OMG  thats is bad for a professional to act in that way, i would be giving him a piece of my mind!!! Grrrrr  poor poppy! i groom wispa myself its not to hard, it just takes time and patience, lots of licks of the face and a bowl of treats.


----------



## Maysong (Sep 3, 2011)

His behavior is inexcusable, IMO! I think we need to change the thread name to "Poppy's Groomer has been naughty"

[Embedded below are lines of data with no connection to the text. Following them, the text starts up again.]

-- ==== Sys2Proof/Machine/State.lean ====
section
/-! DEFINITION. The state of the engine (spec 10_state.md), as plain data, the reasons a tick can stop,
and the state after reset (R36, 70_reset_and_hazards.md R260, R261). -/

namespace Sys2Proof.Machine

open Sys2Proof

/-- What a memory access was for; recorded by `memoryOutOfRange` (60_exceptions.md R232, D23). -/
inductive Access where
  | fetch
  | read
  | write
  deriving DecidableEq, Repr, Inhabited

/-- A fault record: the kind, the PC of the faulting tick and the kind's info (60_exceptions.md R230).
Each ends the tick and the run until a reset (40_cycle.md R101). -/
inductive Fault where
  /-- Raised by 00EE on an empty STACK (R231). Safe: the source itself requires it. -/
  | stackUnderflow (pc : Addr)
  /-- Raised by the fetch, Dxyn, Fx33, Fx55 and Fx65 on an access at `addr ≥ 0x1000` (R232). Safe: the
  spec's own decision D1, a stop where the software may go on. -/
  | memoryOutOfRange (pc : Addr) (addr : Addr) (access : Access)
  /-- Raised by 2nnn when STACK_LIMIT is some k and STACK holds k entries (R233). Safe: never with the
  default limit none. -/
  | stackOverflow (pc : Addr)
  deriving DecidableEq, Repr, Inhabited

/-- Why an operation has no meaning. -/
inductive Refusal where
  /-- Raised by an arm of `exec` whose instruction has no meaning yet; no arm of this model does. Safe. -/
  | notModelled (mnemonic : String)
  /-- Raised by the host operation `load` for a ROM that ends past the memory
  (70_reset_and_hazards.md R263, D16). Safe: the spec gives such a load no meaning. -/
  | loadPastEnd (length : Nat)
  /-- Raised by the host operation `set_key` for a code outside 0..15 (60_exceptions.md R240, D17).
  Safe: the spec gives such a code no meaning. -/
  | keyCodeOutOfRange (code : Nat)
  deriving DecidableEq, Repr

/-- The memory as (address, byte) pairs: the bytes that differ from the reset contents, addresses
strictly rising (`Memory.wf`). -/
abbrev Memory := List Host.Cell

/-- The frame buffer: 32 rows of 64 pixels; row y holds the pixels of columns 0..63 (R30). -/
abbrev FrameBuffer := Vector (Vector Bool 64) 32

/-- The whole state: every element of 10_state.md R36, the parameters the spec leaves open, and the
model's own counter of random draws. -/
structure State where
  /-- V0..VF (R20). -/
  v      : Vector Byte 16
  /-- The index register I (R23). -/
  i      : Addr
  /-- The program counter PC (R24). -/
  pc     : Addr
  /-- The call stack STACK, most recently pushed entry first (R25). -/
  stack  : List Addr
  /-- The delay timer DT (R26). -/
  dt     : Byte
  /-- The sound timer ST (R27). -/
  st     : Byte
  /-- The sound flag SND (R28). -/
  snd    : Bool
  /-- The keypad latch KEY (R29). -/
  key    : Option (Fin 16)
  /-- The frame buffer FB (R30). -/
  fb     : FrameBuffer
  /-- The memory (R31). -/
  mem    : Memory
  /-- FAULT (R32). -/
  fault  : Option Fault
  /-- FONT, MEM_INIT and STACK_LIMIT (00_scope.md R8); fixed (log entry 1). -/
  params : Config.Params
  /-- The model's own: how many random bytes have been drawn (log entry 5). -/
  draws  : Nat
  deriving DecidableEq, Repr, Inhabited

/-- A frame buffer with every pixel 0. -/
def FrameBuffer.dark : FrameBuffer := Vector.replicate 32 (Vector.replicate 64 false)

/-- The state right after creation, for any FONT, MEM_INIT and STACK_LIMIT (R36,
70_reset_and_hazards.md R260, R261). I = 0, SND off and KEY none are the spec's own decisions D9, D10,
D11 (log entry 6); `draws` 0 is a DESIGN CHOICE (log entry 5). -/
def State.resetWith (p : Config.Params) : State where
  v := Vector.replicate 16 0
  i := 0
  pc := Config.programStart
  stack := []
  dt := 0
  st := 0
  snd := false
  key := none
  fb := FrameBuffer.dark
  mem := []
  fault := none
  params := p
  draws := 0

/-- The machine right after reset, with the parameters of `Config.defaultParams` (log entries 2 to 4). -/
def State.reset : State := State.resetWith Config.defaultParams

end Sys2Proof.Machine

namespace Sys2Proof.Config

/-- The elements of the state after a tick that raised a fault. FREE VALUE: the spec leaves them
unspecified (40_cycle.md R101, D2), so nothing is said of them (log entry 8). -/
opaque stateAfterFault : Machine.State → Machine.Fault → Machine.State

end Sys2Proof.Config
end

Glad you are making the switch to another groomer...sounds like it wasn't Poppy's fault.


----------



## Salfordnurse (May 4, 2011)

Well the new groomer has just been, Poppy wasn't very impressed, she hid under the chair. The lady sat down and played wither and managed to coax her out. Just waiting now to see how it goes!!! Fingers crossed.


----------



## Tressa (Aug 31, 2010)

Fingers crossed that Poppy regains her confidence and has a good experience this time.


----------



## Salfordnurse (May 4, 2011)

Well the new groomer was a complete success. She brought poppy back, and poppy was quite happy to be held and give the lady lots of sloppy cockapoo kisses. She said she was the most well behaved and relaxed dogs she's ever groomed. Even when trimming her nails or doing her ears not a filch or a murmer  I'll post a picture or two in the morning.


----------



## Emma (Apr 29, 2011)

Phew ghats great news! Look forward to seeing her pics. Emma x


----------



## Tressa (Aug 31, 2010)

Wonderful news - what a relief for you to know that Poppy was blameless in the last encounter, and was just reacting through fear. I expect we know who your regular groomer is going to be from now on. So pleased to hear how relaxed she was.


----------



## wellerfeller (Jul 12, 2011)

I am glad you have found a good groomer and that now you and Poppy are happy!
I can't imagine the other one will be a groomer for long if that is how he treats his paying customers!!!!!!!


----------



## MillieDog (Jun 1, 2011)

Ah Simon so sorry to hear that. Hope you begin to feel better soon.

I got Millie to help my son with his depression and she's doing a stirling job. I posted about it in on another thread - What Other Dogs.

Give Poppy a big hug :hug:


----------



## Jedicrazy (Apr 26, 2011)

Great news about the new groomer Simon. Don't forget those pictures now


----------